# Fluting



## Utmuddguy (Aug 25, 2013)

I built this rifle a few years ago and sold it I'm going to rebuild it just not sure I like the barrel fluting. What do you all think?


----------



## wyogoob (Sep 7, 2007)

I moved closer to the screen, squinted, pushed my reading glasses up my nose, and then my eyes crossed.

.


----------



## longbow (Mar 31, 2009)

I like straight better but I like the interrupted fluting. I really dig spiral fluting though.
Nice rifle!!!


----------



## Utmuddguy (Aug 25, 2013)




----------



## Loke (Sep 7, 2007)

Nice dog.


----------



## Utmuddguy (Aug 25, 2013)

Loke said:


> Nice dog.


He seems to find his way into every photo.


----------



## waspocrew (Nov 26, 2011)

Agreed, I'd take straight or spiral fluting over interrupted flutes.


----------



## LostLouisianian (Oct 11, 2010)

I prefer the straight but that's just me. This does look cool though.


----------



## BPturkeys (Sep 13, 2007)

Personally, I am going with ugly, but I am a purest that thinks anything but wood and blue and/or case color is wrong. 
But for my information, does fluting have any functional value...cooling???


----------



## DallanC (Jan 13, 2009)

BPturkeys said:


> ... does fluting have any functional value...cooling???


Yup, cooling. It increases the surface area around the barrel which increases cooling.

That dithered pattern is interesting, I personally like straight flutes. But really with my OCD regarding dirt on my guns, flutes always seem to hold dirt and are harder to clean. Bugs me...

-DallanC


----------



## wyogoob (Sep 7, 2007)

BPturkeys said:


> Personally, I am going with ugly, but I am a purest that thinks anything but wood and blue and/or case color is wrong.
> ......................................


Yeah, I was gonna say the same thing. As long as it's got a nice piece a walnut on it who cares what the barrel looks like?


----------



## Huge29 (Sep 17, 2007)

I think it looks awesome for something at the range and in the safe, but seems like it would collect dust and dirt in the field. Looks expensive. A regular flute would be much easier to keep clean it seems, but sure looks cool.


----------



## longbow (Mar 31, 2009)

Huge29 said:


> I think it looks awesome for something at the range and in the safe, but seems like it would collect dust and dirt in the field. Looks expensive. A regular flute would be much easier to keep clean it seems, but sure looks cool.

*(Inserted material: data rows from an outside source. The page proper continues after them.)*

/-- The fields of an instruction in the E layout. -/
def efOf (i : Instr) : Option EF :=
  match i with
  | .cpin f | .cpinCh f | .cpcv f | .ldch f | .ldbc f | .pfch f | .lease f | .unls f | .wld f | .mma f | .mmas f
  | .accz f | .drain f | .probe f | .clsf f | .corr f | .tfit f | .tload f | .tsave f | .tset f | .escn f | .rlpop f
  | .refold f | .cpout f | .stch f | .stchApp f | .stg f | .stat f | .gath f | .scat f | .ixlist f | .ixpage f
  | .ixsum f | .cpost f | .cjoin f | .cstat f => some f
  | _ => none

/-- The token bits of an engine instruction (R50). -/
def tokOf (i : Instr) : Tok :=
  match vfOf i, efOf i with
  | some f, _ => f.tok
  | _, some f => f.tok
  | _, _ => {}

/-- The fields of a command, or none set. -/
def Cmd.ef (m : Cmd) : EF := (efOf m.i).getD {}

/-! ## Format words (R234 to R236) -/

/-- Operand formats of the slab, and the pairing class of each (R236). -/
def pairClass (c : Nat) : Option Nat :=
  match c with
  | 1 | 2 => some 0
  | 3 | 4 | 5 => some 1
  | 10 => some 2
  | 6 => some 3
  | 12 => some 4
  | _ => none

/-- Fields of a format word. -/
def fwA (w : W32) : Nat := fld w.toNat 4 0
def fwB (w : W32) : Nat := fld w.toNat 9 5
def fwOut (w : W32) : Nat := fld w.toNat 14 10
def fwRound (w : W32) : Nat := fld w.toNat 17 15
def fwAol (w : W32) : Bool := w.getLsbD 18
def fwBol (w : W32) : Bool := w.getLsbD 19
def fwSat (w : W32) : Bool := w.getLsbD 20
def fwExact (w : W32) : Bool := w.getLsbD 21
def fwScale (w : W32) : Nat := fld w.toNat 23 22
def fwBlock (w : W32) : Nat := fld w.toNat 27 24

/-- Whether a format has an outlier code (R39). -/
def hasOutlier (c : Nat) : Bool := ((Fmt.ofCode c).getD .fp32).outlier.isSome

/-- Whether a B operand is ill-formed: its format, and the block field that goes with it. -/
def fwBadB (w : W32) : Bool :=
  match pairClass (fwB w) with
  | none => true
  | some k => fwBlock w != (if k = 3 then 1 else 0)

/-- Whether an A operand and its pairing with B are ill-formed. -/
def fwBadA (w : W32) : Bool := pairClass (fwA w) == none || pairClass (fwA w) != pairClass (fwB w)

/-- Whether a word is ill-formed for the command that pops it (R236, R271). -/
def fwBad (i : Instr) (w : W32) : Bool :=
  let bolBad := fwBol w && !hasOutlier (fwB w)
  let aolBad := fwAol w && !hasOutlier (fwA w)
  fld w.toNat 31 28 != 5 ||
    (match i with
     | .wld _ => fwBadB w || bolBad
     | .mma _ => fwBadA w || fwBadB w || aolBad || bolBad || decide (5 ≤ fwRound w)
     | .mmas _ => fwBadA w || fwBadB w || aolBad || fwBol w || decide (5 ≤ fwRound w)
     | .probe _ =>
       fwBadA w || fwBadB w || aolBad || decide (5 ≤ fwRound w) || decide (2 < fwA w) || decide (2 < fwB w)
     | .drain _ =>
       fwOut w == 6 || decide (12 ≤ fwOut w) || decide (6 ≤ fwRound w) || (fwOut w == 7 && fwScale w != 0)
     | _ => false)

/-- The popped word of a command. -/
def Cmd.fw (m : Cmd) : W32 := m.fmt.getD 0

/-- Whether a command pops a format word (R235). -/
def popsWord (i : Instr) : Bool :=
  match i with
  | .wld _ | .mma _ | .mmas _ | .probe _ | .clsf _ | .drain _ => true
  | _ => false

/-- Whether a `drain` reads its tile E (R243). -/
def readsE (f : EF) (w : W32) : Bool := fwScale w != 0 || f.sub.getLsbD 0

/-! ## The order of one cycle's operations (R172, R178, R188, R336, R345, R356) -/

/-- The objects whose operations of one cycle have an order: a ring, a stream's token counters, a context's request on a die, an entry of
its must-save table. -/
def ringObj (home r : Nat) : Nat := 2 ^ 20 + 16 * home + r
def tokObj (c k : Nat) : Nat := 2 ^ 21 + 8 * c + k
def requestObj (ctx d : Nat) : Nat := 2 ^ 22 + 8 * ctx + d
def mustObj (ctx i : Nat) : Nat := 2 ^ 23 + 16 * ctx + i

/-- A barrier of a cluster. -/
def barObj (cl b : Nat) : Nat := 2 ^ 24 + 16 * cl + b

/-- The places of arrivals at a barrier: streams by core and slot, then engine commands by core and engine (R188). -/
def barvKey (c k : Nat) : Nat := 8 * c + k
def arriveKey (c eng : Nat) : Nat := 4096 + 8 * c + eng

/-- The places on a context's request on a die: a read of the granted level sees the start of the cycle, before every request of the cycle
(R336, R345). -/
def levelKey : Nat := 0
def requestKey (c k : Nat) : Nat := 1 + 8 * c + k

/-- The place of a ring operation: by kind, core and slot.  Waits stand at the end of the cycle. -/
def ringKey (kind c k : Nat) : Nat := 4096 * kind + 8 * c + k

/-- The place of an engine in the chain. -/
def chainPlace (eng : Nat) : Nat := if eng = 4 then 0 else eng + 1

/-- The places of token updates: engine consumptions, `wtok`, signals, `tsig`, a write of TOKCNT. -/
def consumeKey (eng : Nat) : Nat := chainPlace eng
def wtokKey : Nat := 8
def signalKey (eng : Nat) : Nat := 16 + chainPlace eng
def tsigKey : Nat := 32
def tokWriteKey : Nat := 33

/-- Whether nothing with a later place has been done to an object in the present cycle. -/
def State.inOrder (s : State) (p : Nat × Nat) : Bool := s.cycle.all (fun e => e.1 != p.1 || decide (e.2 ≤ p.2))

/-! ## The effective clock (R332, R335, R340, R347) -/

/-- Number of one bits among the low `n`. -/
def countOnes (x : Nat) : Nat → Nat
  | 0 => 0
  | n + 1 => (if x.testBit n then 1 else 0) + countOnes x n

/-- Set slots among `n` slots from slot `k` on. -/
def pulsesFrom (p : BitVec 16) (k : Nat) : Nat → Nat
  | 0 => 0
  | n + 1 => (if p.getLsbD (k % 16) then 1 else 0) + pulsesFrom p (k + 1) n

/-- Pulses in `n` reference nanoseconds from slot `k` of a pattern. -/
def pulses (p : BitVec 16) (k n : Nat) : Nat := n / 16 * countOnes p.toNat 16 + pulsesFrom p k (n % 16)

Which brings up another point about fluting. I was told fluting on bolts catch the dirt and grime and help keep it from smearing and abrasing the bolt and bolt race. Not sure how big of a benefit it is but it may help.


----------



## Mavis13 (Oct 29, 2007)

seems busy to me; I'd have trouble shooting straight cuz I'd be looking at the fancy barrel all the time. But then I'm easily distracted


----------



## Rspeters (Apr 4, 2013)

I'm a fan of the straight fluted barrels, this one's a little too busy for me.


----------